*WORK REQUEST*:
Among the records that follow, how many lines contain the word "decide"? Give the number and no other words.

*RECORDED DATA*:
theorem State.element_csBuf (s : State) (i : Nat) (h : i < 16) :
    s.element (0x020 + i) = some (blockWords s.session.chunk.csBuf)[i] := by
  simp (disch := omega) only [State.element, if_neg, if_pos, Nat.add_sub_cancel_left]
  rw [memRead_word _ i h, wordsLe_four_cons, blockWords_getElem]
  rfl

/-- The numbers between the chaining value and the block buffer, and between the block buffer and the stack. -/
theorem State.element_gap (s : State) (n : Nat) (h : (0x018 ≤ n ∧ n < 0x020) ∨ (0x030 ≤ n ∧ n < 0x100)) :
    s.element n = none := by
  rcases h with ⟨hlo, hhi⟩ | ⟨hlo, hhi⟩
  · simp (disch := omega) only [State.element, if_neg, if_pos]
  · simp (disch := omega) only [State.element, if_neg, if_pos]

/-- From 0x100 on the numbers name the words of the stack entries. -/
theorem State.element_stk (s : State) (k : Nat) :
    s.element (0x100 + k) = (s.session.stk[k / 8]?).bind fun entry => entry[k % 8]? := by
  simp (disch := omega) only [State.element, if_neg, Nat.add_sub_cancel_left]
  rcases s.session.stk[k / 8]? with _ | entry <;> rfl

/-- Settles O49, range by range of the numbers. -/
theorem stateElementNumbers : Obligations.StateElementNumbers := by
  intro s
  refine ⟨rfl, rfl, ?_, rfl, rfl, rfl, rfl, rfl, ?_, fun i => s.element_csBuf i.val i.isLt, ?_, ?_⟩
  · change some ((BitVec.ofBool s.engineValid).zeroExtend 32) = _
    cases s.engineValid <;> rfl
  · intro i
    refine ⟨?_, ?_, s.element_gap _ (.inl (by omega))⟩
    · rw [s.element_key i.val i.isLt]
      exact Vector.getElem?_eq_getElem i.isLt
    · rw [s.element_csCv i.val i.isLt]
      exact Vector.getElem?_eq_getElem i.isLt
  · intro d i
    rw [Nat.add_assoc, s.element_stk, show (8 * d.val + i.val) / 8 = d.val by omega,
      show (8 * d.val + i.val) % 8 = i.val by omega, Vector.getElem?_eq_getElem d.isLt]
    exact Vector.getElem?_eq_getElem i.isLt
  · rintro n (hgap | habove)
    · exact s.element_gap n (.inr hgap)
    · obtain ⟨k, rfl⟩ := Nat.exists_eq_add_of_le (show 0x100 ≤ n by omega)
      rw [s.element_stk, Vector.getElem?_eq_none (by omega)]
      rfl

/-! ### Hardware reset -/

theorem State.hardReset_status (s : State) (junk : Session) : (s.hardReset junk).status = 0 := by
  change State.reset.status = 0
  decide

/-- After reset no word has been received, so the core is held. -/
theorem State.step_hardReset (s : State) (junk : Session) : step (s.hardReset junk) = .next (s.hardReset junk) := rfl

/-- Settles O50, field by field. -/
theorem hardwareResetValues : Obligations.HardwareResetValues :=
  ⟨fun s junk => ⟨rfl, s.hardReset_status junk, rfl, rfl, rfl, s.step_hardReset junk⟩, fun _ => rfl⟩

end Sys2Proof.Machine

/-! The words of a command read back as the command, and the command that a step executes (20_memory.md R52, R60; 30_encoding.md
R71 to R75; 60_exceptions.md R202). -/

namespace Sys2Proof

/-! ### Decoding what was encoded -/

/-- The two length words of R73 put together again. -/
@[simp] theorem lenOf_lenLo_lenHi (len : BitVec 64) : lenOf (lenLo len) (lenHi len) = len := by
  ext k hk
  by_cases hlow : k < 32
  · simp [lenOf, lenLo, lenHi, hlow, hk]
  · have hhigh : 32 + (k - 32) = k := by omega
    have hlt : k - 32 < 32 := by omega
    simp [lenOf, lenLo, lenHi, hlow, hk, hhigh, hlt]

/-- A payload of the right length is read whole, and nothing after it. -/
theorem decodePayload_append (mk : BitVec 64 → List Word → Instr) (len : BitVec 64) (pw rest : List Word)
    (h : pw.length = payloadWords len) :
    decodePayload mk (lenLo len :: lenHi len :: (pw ++ rest)) = .ok (mk len pw, rest) := by
  have henough : ¬ (pw ++ rest).length < payloadWords len := by
    rw [List.length_append]
    omega
  simp only [decodePayload, lenOf_lenLo_lenHi, if_neg henough]
  rw [List.take_left' h, List.drop_left' h]

/-- The header word of an opcode names that opcode (30_encoding.md R75). -/
@[simp] theorem Op.ofHeader_header (op : Op) : Op.ofHeader op.header = some op := by
  cases op <;> decide

/-! The decoder after each header that has operands. -/

theorem decode_initKeyedHash_header (ws : List Word) :
    decode (Op.initKeyedHash.header :: ws) = decodePayload .initKeyedHash ws := by
  simp only [decode, Op.ofHeader_header]

theorem decode_initKdf_header (ws : List Word) : decode (Op.initKdf.header :: ws) = decodePayload .initKdf ws := by
  simp only [decode, Op.ofHeader_header]

theorem decode_absorb_header (ws : List Word) : decode (Op.absorb.header :: ws) = decodePayload .absorb ws := by
  simp only [decode, Op.ofHeader_header]

theorem decode_squeeze_header (lo hi : Word) (ws : List Word) :
    decode (Op.squeeze.header :: lo :: hi :: ws) = .ok (.squeeze (lenOf lo hi), ws) := by
  simp only [decode, Op.ofHeader_header]

/-- Decoding the words of a well-formed command gives the command and leaves the words after it. -/
theorem decode_encode_append {i : Instr} (h : i.WellFormed) (rest : List Word) : decode (encode i ++ rest) = .ok (i, rest) := by
  cases i with
  | initHash => rfl
  | initKeyedHash len pw => exact (decode_initKeyedHash_header _).trans (decodePayload_append _ len pw rest (beq_iff_eq.mp h))
  | initKdf len pw => exact (decode_initKdf_header _).trans (decodePayload_append _ len pw rest (beq_iff_eq.mp h))
  | absorb len pw => exact (decode_absorb_header _).trans (decodePayload_append _ len pw rest (beq_iff_eq.mp h))
  | squeeze len =>
    refine (decode_squeeze_header _ _ rest).trans ?_
    rw [Instr.len, lenOf_lenLo_lenHi]
  | reset => rfl

end Sys2Proof

namespace Sys2Proof.Machine

/-! ### The command at `CP` -/

theorem step_of_decode {s : State} {i : Instr} {rest : List Word} (h : decode s.fetch = .ok (i, rest)) : step s = exec i s := by
  rw [step, h]

theorem step_of_fetch_encode {s : State} {i : Instr} {rest : List Word} (hwf : i.WellFormed) (h : s.fetch = encode i ++ rest) :
    step s = exec i s :=
  step_of_decode (h ▸ decode_encode_append hwf rest)

/-- Settles O8: a step executes what it decodes, and an encoded command is decoded as itself. -/
theorem stepExecutesTheCommandAtCp : Obligations.StepExecutesTheCommandAtCp :=
  ⟨fun _ _ _ => step_of_decode, fun _ _ _ => step_of_fetch_encode⟩

end Sys2Proof.Machine

/-! What the decoder reads: the header words of the table, the command behind every word sequence it accepts, and the headers it
rejects (30_encoding.md R71 to R77). -/

namespace Sys2Proof

/-- Settles O1: the two length words give `LEN` back, and `LEN` gives the number of payload words. -/
theorem decodeOfEncodeIsTheCommand : Obligations.DecodeOfEncodeIsTheCommand :=
  fun _ rest h => decode_encode_append h rest

/-! ### The header -/

/-- A header whose reserved bits are zero is its opcode field (30_encoding.md R72). -/
theorem eq_opField_of_rsvdField {h : Word} (hr : rsvdField h = 0) : h = (opField h).zeroExtend 32 := by
  apply BitVec.eq_of_toNat_eq
  have hzero := congrArg BitVec.toNat hr
  simp [rsvdField, opField, BitVec.extractLsb'_toNat, Nat.shiftRight_eq_div_pow] at hzero ⊢
  omega

/-- A legal header is the header word of the opcode it names (30_encoding.md R75). -/
theorem Op.ofHeader_eq_some_iff (h : Word) (op : Op) : Op.ofHeader h = some op ↔ h = op.header := by
  constructor
  · intro hop
    by_cases hr : rsvdField h = 0
    · have hall : ∀ x : BitVec 4, Op.ofHeader (x.zeroExtend 32) = some op → x.zeroExtend 32 = op.header := by
        cases op <;> decide
      rw [eq_opField_of_rsvdField hr] at hop ⊢
      exact hall _ hop
    · rw [Op.ofHeader, if_neg hr] at hop
      cases hop
  · rintro rfl
    exact Op.ofHeader_header op

/-- Settles O3: the table of the statement lists the header words of the six opcodes. -/
theorem legalHeadersAreTheSixTableWords : Obligations.LegalHeadersAreTheSixTableWords := by
  intro h op
  have hmask : h &&& 0xFFFFFFFF = h := BitVec.and_allOnes
  rw [Op.ofHeader_eq_some_iff, hmask]
  cases op <;> simp [Op.header]

/-- A header with reserved bits set, or with a reserved opcode, names no opcode (30_encoding.md R77). -/
theorem Op.ofHeader_eq_none {h : Word} (hbad : rsvdField h ≠ 0 ∨ opField h = 0 ∨ 7 ≤ (opField h).toNat) :
    Op.ofHeader h = none := by
  cases hop : Op.ofHeader h with
  | none => rfl
  | some op =>
    rw [Op.ofHeader_eq_some_iff] at hop
    subst hop
    exact absurd hbad (by cases op <;> decide)

/-! ### The operands -/

/-- `LEN_LO` is the low half of `LEN` (30_encoding.md R73). -/
@[simp] theorem lenLo_lenOf (lo hi : Word) : lenLo (lenOf lo hi) = lo := by
  apply BitVec.eq_of_getLsbD_eq
  intro i hlt
  simp [lenLo, lenOf, hlt, show i < 64 by omega]

/-- `LEN_HI` is the high half of `LEN` (30_encoding.md R73). -/
@[simp] theorem lenHi_lenOf (lo hi : Word) : lenHi (lenOf lo hi) = hi := by
  apply BitVec.eq_of_getLsbD_eq
  intro i hlt
  simp [lenHi, lenOf, hlt, show 32 + i < 64 by omega]

/-- A command read from the operands of format `HLP` is well-formed, and its words are the header and the operands read. -/
theorem decodePayload_cases {mk : BitVec 64 → List Word → Instr} {op : Op} {ws rest : List Word} {i : Instr}
    (hwf : ∀ len pw, (mk len pw).wellFormed = (pw.length == payloadWords len))
    (hencode : ∀ len pw, encode (mk len pw) = op.header :: lenLo len :: lenHi len :: pw)
    (h : decodePayload mk ws = .ok (i, rest)) : i.WellFormed ∧ op.header :: ws = encode i ++ rest := by
  match ws, h with
  | [], h | [_], h => cases h
  | lo :: hi :: ws, h =>
    change (if ws.length < payloadWords (lenOf lo hi) then _ else _) = _ at h
    by_cases hshort : ws.length < payloadWords (lenOf lo hi)
    · rw [if_pos hshort] at h
      cases h
    · rw [if_neg hshort] at h
      cases h
      constructor
      · rw [Instr.WellFormed, hwf, beq_iff_eq, List.length_take]
        omega
      · simp [hencode]

/-! ### The command -/

/-- A decoded command is well-formed, and its words are those read. -/
theorem decode_cases {ws rest : List Word} {i : Instr} (h : decode ws = .ok (i, rest)) :
    i.WellFormed ∧ ws = encode i ++ rest := by
  match ws, h with
  | [], h => cases h
  | w :: ws, h =>
    cases hop : Op.ofHeader w with
    | none => simp [decode, hop] at h
    | some op =>
      rw [Op.ofHeader_eq_some_iff] at hop
      subst hop
      cases op with
      | initHash =>
        cases h
        exact ⟨rfl, rfl⟩
      | initKeyedHash =>
        exact decodePayload_cases (fun _ _ => rfl) (fun _ _ => rfl) ((decode_initKeyedHash_header ws).symm.trans h)
      | initKdf =>
        exact decodePayload_cases (fun _ _ => rfl) (fun _ _ => rfl) ((decode_initKdf_header ws).symm.trans h)
      | absorb =>
        exact decodePayload_cases (fun _ _ => rfl) (fun _ _ => rfl) ((decode_absorb_header ws).symm.trans h)
      | squeeze =>
        match ws, h with
        | [], h | [_], h => cases h
        | lo :: hi :: ws, h =>
          cases h
          exact ⟨rfl, by simp [encode, Op.format, Instr.op, Instr.len]⟩
      | reset =>
        cases h
        exact ⟨rfl, rfl⟩

/-- Settles O2: the number of words is what is left when the words after the command are taken away. -/
theorem decodedCommandIsExactlyItsWords : Obligations.DecodedCommandIsExactlyItsWords := by
  intro ws i rest h
  obtain ⟨hwf, hws⟩ := decode_cases h
  have hlen := Machine.decode_length h
  rw [hws, List.length_append] at hlen
  exact ⟨hwf, hws, by omega⟩

/-- Settles O4, by evaluation of the decoder on the fixed words. -/
theorem specWordsDecodeToTheirCommands : Obligations.SpecWordsDecodeToTheirCommands :=
  ⟨rfl, rfl, rfl, rfl, rfl, rfl, rfl, rfl⟩

end Sys2Proof

/-! The payload of format `HLP` and the illegal header at `CP` (30_encoding.md R74, R77, R85; 60_exceptions.md R205). -/

namespace Sys2Proof.Machine

/-! ### The payload -/

/-- A payload with enough words has `LEN` bytes (30_encoding.md R74). -/
theorem payloadBytes_length {len : BitVec 64} {pw : List Word} (h : len.toNat ≤ 4 * pw.length) :
    (payloadBytes len pw).length = len.toNat := by
  rw [payloadBytes, List.length_take, bytesLe_length]
  omega

/-- Byte `k` of a payload (30_encoding.md R74). -/
theorem payloadBytes_getElem? {len : BitVec 64} {pw : List Word} {k : Nat} (hk : k < len.toNat) (h : len.toNat ≤ 4 * pw.length) :
    (payloadBytes len pw)[k]? = (pw[k / 4]?).map fun w => w.extractLsb' (8 * (k % 4)) 8 := by
  rw [payloadBytes, List.getElem?_take_of_lt hk, bytesLe_getElem? pw k (by omega)]

/-- Settles O5: the payload is the first `LEN` of the words' bytes, and the three meanings read the payload words only through it. -/
theorem payloadBytesAreLittleEndianAndPadIsIgnored : Obligations.PayloadBytesAreLittleEndianAndPadIsIgnored := by
  refine ⟨fun len pw hpw => ?_, fun len pw => ⟨rfl, rfl, rfl⟩, fun len pw pw' s h => ?_⟩
  · have henough : len.toNat ≤ 4 * pw.length := by omega
    exact ⟨payloadBytes_length henough, fun k hk => payloadBytes_getElem? hk henough⟩
  · simp only [exec, execInitKeyedHash, execInitKdf, execAbsorb, h, and_self]

/-- The bytes of packed words are the bytes packed, then the zero padding (00_scope.md R13; 30_encoding.md R85). -/
theorem bytesLe_packBytes (bs : List Byte) : bytesLe (packBytes bs) = bs ++ zeros ((4 - bs.length % 4) % 4) := by
  apply bytesLe_wordsLe
  rw [List.length_append, zeros_length]
  omega

theorem lenOfBytes_toNat {bs : List Byte} (h : bs.length < 2 ^ 64) : (lenOfBytes bs).toNat = bs.length := by
  rw [lenOfBytes, BitVec.toNat_ofNat, Nat.mod_eq_of_lt h]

*RESPONSE FOR THIS EXERCISE*:
4